Es ist ein düsterer Befund, den die Meinungsforscher erhoben haben, düster für die französische Demokratie: Wenn die Wähler an diesem und am folgenden Sonntag aufgerufen sind, über die Zusammensetzung der Regionalparlamente zu entscheiden, wird wohl die Hälfte zu Hause bleiben. Das Land, in dem die Präsidentenwahl 2007 politische Leidenschaft entfacht und zur Beteiligung von 84 Prozent geführt hatte, scheint in das andere Extrem zu verfallen.

Die Gründe für den Umschwung: die Krise, den schwindenden Glauben, dass die Politik ihr etwas entgegensetzen kann, der Frust darüber, dass auch der sich so willensstark gebärdende Staatschef Nicolas Sarkozy nicht viel bewegt hat.

Diejenigen, die zur Wahl gehen, dürften der rechtsbürgerlichen UMP von Sarkozy überwiegend eine Abfuhr erteilen und für die Linke stimmen, die seit 2004 in fast allen Regionalparlamenten das Sagen hat. Sarkozy hat sich das selbst zuzuschreiben. Sicherlich ist es vor allem die Krise, die dem Volk zusetzt. "Sie laugt die Franzosen seelisch aus", hat Jean-Paul Delevoye - einst unter Jacques Chirac Minister - treffend festgestellt.

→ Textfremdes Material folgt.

-- ==== Sys2Proof/Machine/Ops.lean ====
section
/-! DEFINITION. The named operations of a group: its fragments, the faults and traps it takes and returns from,
and the order of checks at issue. -/

namespace Sys2Proof.Machine

open Sys2Proof

/-- What a meaning answers. -/
abbrev Out := Host.Outcome State Fault Refusal

/-! ## Access to the parts of the state -/

/-- The key of the group in a slot of a core; core 256 is the management core (R318). -/
def groupKey (island core slot : Nat) : Nat := island * 2 ^ 15 + core * 64 + slot

def grpOf (s : State) (k : Nat) : Group := tblGet s.groups k

def setGrp (s : State) (k : Nat) (g : Group) : State := { s with groups := tblSet s.groups k g }

def modGrp (s : State) (k : Nat) (f : Group → Group) : State :=
  { s with groups := tblAdj s.groups k f }

def islOf (s : State) (i : Nat) : Island := tblGet s.islands i

def setIsl (s : State) (i : Nat) (x : Island) : State := { s with islands := tblSet s.islands i x }

def modIsl (s : State) (i : Nat) (f : Island → Island) : State :=
  { s with islands := tblAdj s.islands i f }

def modMem (s : State) (i : Nat) (f : IslandMem → IslandMem) : State :=
  modIsl s i fun x => { x with mem := f x.mem }

def teamOf (s : State) (t : Nat) : Team := tblGet s.teams t

def modTeam (s : State) (t : Nat) (f : Team → Team) : State :=
  { s with teams := tblAdj s.teams t f }

def ctxOf (s : State) (i c : Nat) : Context := tblGet (islOf s i).ctxs c

def modCtx (s : State) (i c : Nat) (f : Context → Context) : State :=
  modIsl s i fun x => { x with ctxs := tblAdj x.ctxs c f }

/-- The context has HBM traffic on the island now (R371). -/
def noteTraffic (s : State) (i c : Nat) : State := modCtx s i c fun x => { x with trafficAt := some s.panel.ptime }

/-- A group stands on its context's partition on an island; the management core's groups stand on none (R318). -/
def onPartition (i c : Nat) (g : Group) : Bool := g.ident.island = i && g.ident.ctx = c && !g.ident.mgmt

/-- The groups of a context on an island. -/
def ctxGroups (s : State) (i c : Nat) : List (Nat × Group) := s.groups.filter fun p => onPartition i c p.2

/-- The island has been quarantined in this boot (R17). -/
def quarantined (s : State) (i : Nat) : Bool := (tblGet s.panel.sites (islOf s i).site).state = .quarantined

/-- The state of an island's site: Assigned while it holds a partition, else Ready (R17). A Saved context, which stands on no
quads, still counts as one, since RESTORE brings it back: the model's choice (log 27). -/
def noteSite (s : State) (i : Nat) : State :=
  let x := islOf s i
  let held := x.ctxs.any fun p => p.2.state ≠ .built && p.2.state ≠ .terminated
  { s with panel := { s.panel with sites := tblAdj s.panel.sites x.site fun t =>
      if t.state = .ready || t.state = .assigned then { t with state := if held then .assigned else .ready } else t } }

/-- A context is running on its island, as it must be for its samples to be taken (R425). -/
def ctxRuns (s : State) (i c : Nat) : Bool := (ctxOf s i c).state = .running

/-- A sample of a source of a context (R425, R426). -/
def sampleCtx (s : State) (i src c v : Nat) : State :=
  if ctxRuns s i c then modIsl s i fun x => { x with monitors := sampleOwned x.monitors src c v } else s

/-- Samples of n waits of a context that end at this step; their lengths are free (log 4). -/
def sampleWaits (s : State) (i src c : Nat) : Nat → State
  | 0 => s
  | n + 1 => sampleWaits (sampleCtx s i src c (Config.sampled (s.tick * 64 + n))) i src c n

/-! ## The issuing fragment -/

/-- The issuing group and fragment, as an instruction sees them. -/
structure Cx where
  key : Nat
  ix : Nat
  g : Group
  f : Frag
deriving DecidableEq, Repr, Inhabited

/-- The issuing fragment, where there is one. -/
def issuing (s : State) : Option Cx :=
  match s.cur with
  | none => none
  | some ⟨k, i⟩ =>
    match tblGet? s.groups k with
    | none => none
    | some g =>
      match g.frags[i]? with
      | none => none
      | some f => some { key := k, ix := i, g := g, f := f }

/-- The lanes of a group's width. -/
def lanesIn (g : Group) : Nat := widthLanes g.ident.width

/-! ## Fragments (R186 to R190) -/

/-- Two fragments that R189 merges: equal PCs, neither parked nor holding, no fault due to either, and both of one mode
(R323). -/
def mergeable (a b : Frag) : Bool :=
  a.pc = b.pc && a.parked.isNone && b.parked.isNone && a.hold = .none && b.hold = .none && a.due.isNone && b.due.isNone
    && a.handler = b.handler

/-- b merged into the first fragment of the list it merges with, or put at the end. -/
def mergeInto (b : Frag) : List Frag → List Frag
  | [] => [b]
  | a :: t =>
    if mergeable a b then
      { a with
        mask := a.mask ||| b.mask, slot := min a.slot b.slot, waiting := a.waiting && b.waiting, conv := a.conv || b.conv
        feedSince := a.feedSince.or b.feedSince } :: t
    else a :: mergeInto b t

/-- R189 applied to all fragments. -/
def mergeAll (l : List Frag) : List Frag := l.foldl (fun acc b => mergeInto b acc) []

/-- The fragment may stand in a resident slot: it is unparked and, in handler mode, a handler fragment (R188, R323). -/
def mayReside (hmode : Bool) (f : Frag) : Bool := f.parked.isNone && (!hmode || f.handler)

/-- The fragment never spills: it holds at a chain or an MMAP in its slot (R188), or it waits at a BWAIT there (R219). In
handler mode the fragments held outside it keep no slot from the handler's (R323; log 15). -/
def pinnedSlot (hmode : Bool) (f : Frag) : Bool :=
  f.slot < 2 &&
    match f.hold with
    | .chain => true
    | .mmap => true
    | .bwait .. => !hmode || f.handler
    | _ => false

/-- How many fragments of the list that compete for a slot come before fragment i: lower PC first, then lower index. -/
def rankOf (hmode : Bool) (l : List Frag) (i : Nat) (f : Frag) : Nat :=
  (l.zipIdx.filter fun p => mayReside hmode p.1 && !pinnedSlot hmode p.1
    && (p.1.pc.toNat < f.pc.toNat || (p.1.pc = f.pc && p.2 < i))).length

Der Präsident hat die Krise nicht zu verantworten. Er hat um den Preis hoher Staatsverschuldung die Auswirkungen gedämpft und dafür gesorgt, dass das Land glimpflicher davongekommen ist als die meisten EU-Staaten. Der Fehler liegt woanders. Er hat sich dem Wähler als jemand empfohlen, dessen Willen Berge versetzt, als Supersarko. "Der Staat, das bin ich", lautete die selbstherrliche Botschaft.

Und jetzt, da der in Frankreich ohnehin mit hohen Erwartungen befrachtete Staat nicht den ersehnten Schutz gewährt, wird dieses "der Staat bin ich" zum Bumerang. Der Wähler nimmt Sarkozy beim Wort, macht ihn verantwortlich für das Staatsversagen in der globalen Krise.

Enttäuschte Mehrheit

Um nicht zu enttäuschen, hat der Präsident versprochen, was nicht zu halten war - und hat erst recht enttäuscht. Zwei Drittel der Bevölkerung haben nach den Umfragen das Vertrauen in die Politik schlechthin verloren.

Neben der Linken schöpft auch die fast zur Bedeutungslosigkeit verurteilte Nationale Front FN neue Hoffnung. Mit acht bis zehn Prozent darf sie rechnen. Geschickt hatte Sarkozy die Themen der Rechtsradikalen besetzt, sich als Wahrer von Sicherheit und nationaler Identität empfohlen. Nun, da die Arbeitslosigkeit steigt und der Ruf des Präsidenten Schaden genommen hat, meldet sich die FN als angeblich wahrer Hüter des Nationalen zurück. Marine Le Pen, die Tochter des greisen Frontführers Jean-Marie Le Pen, schürt entschlossen die Furcht vor dem Islam. Sie ließ Plakate kleben, die Frankreich gespickt mit raketenähnlichen Gebetstürmen zeigen.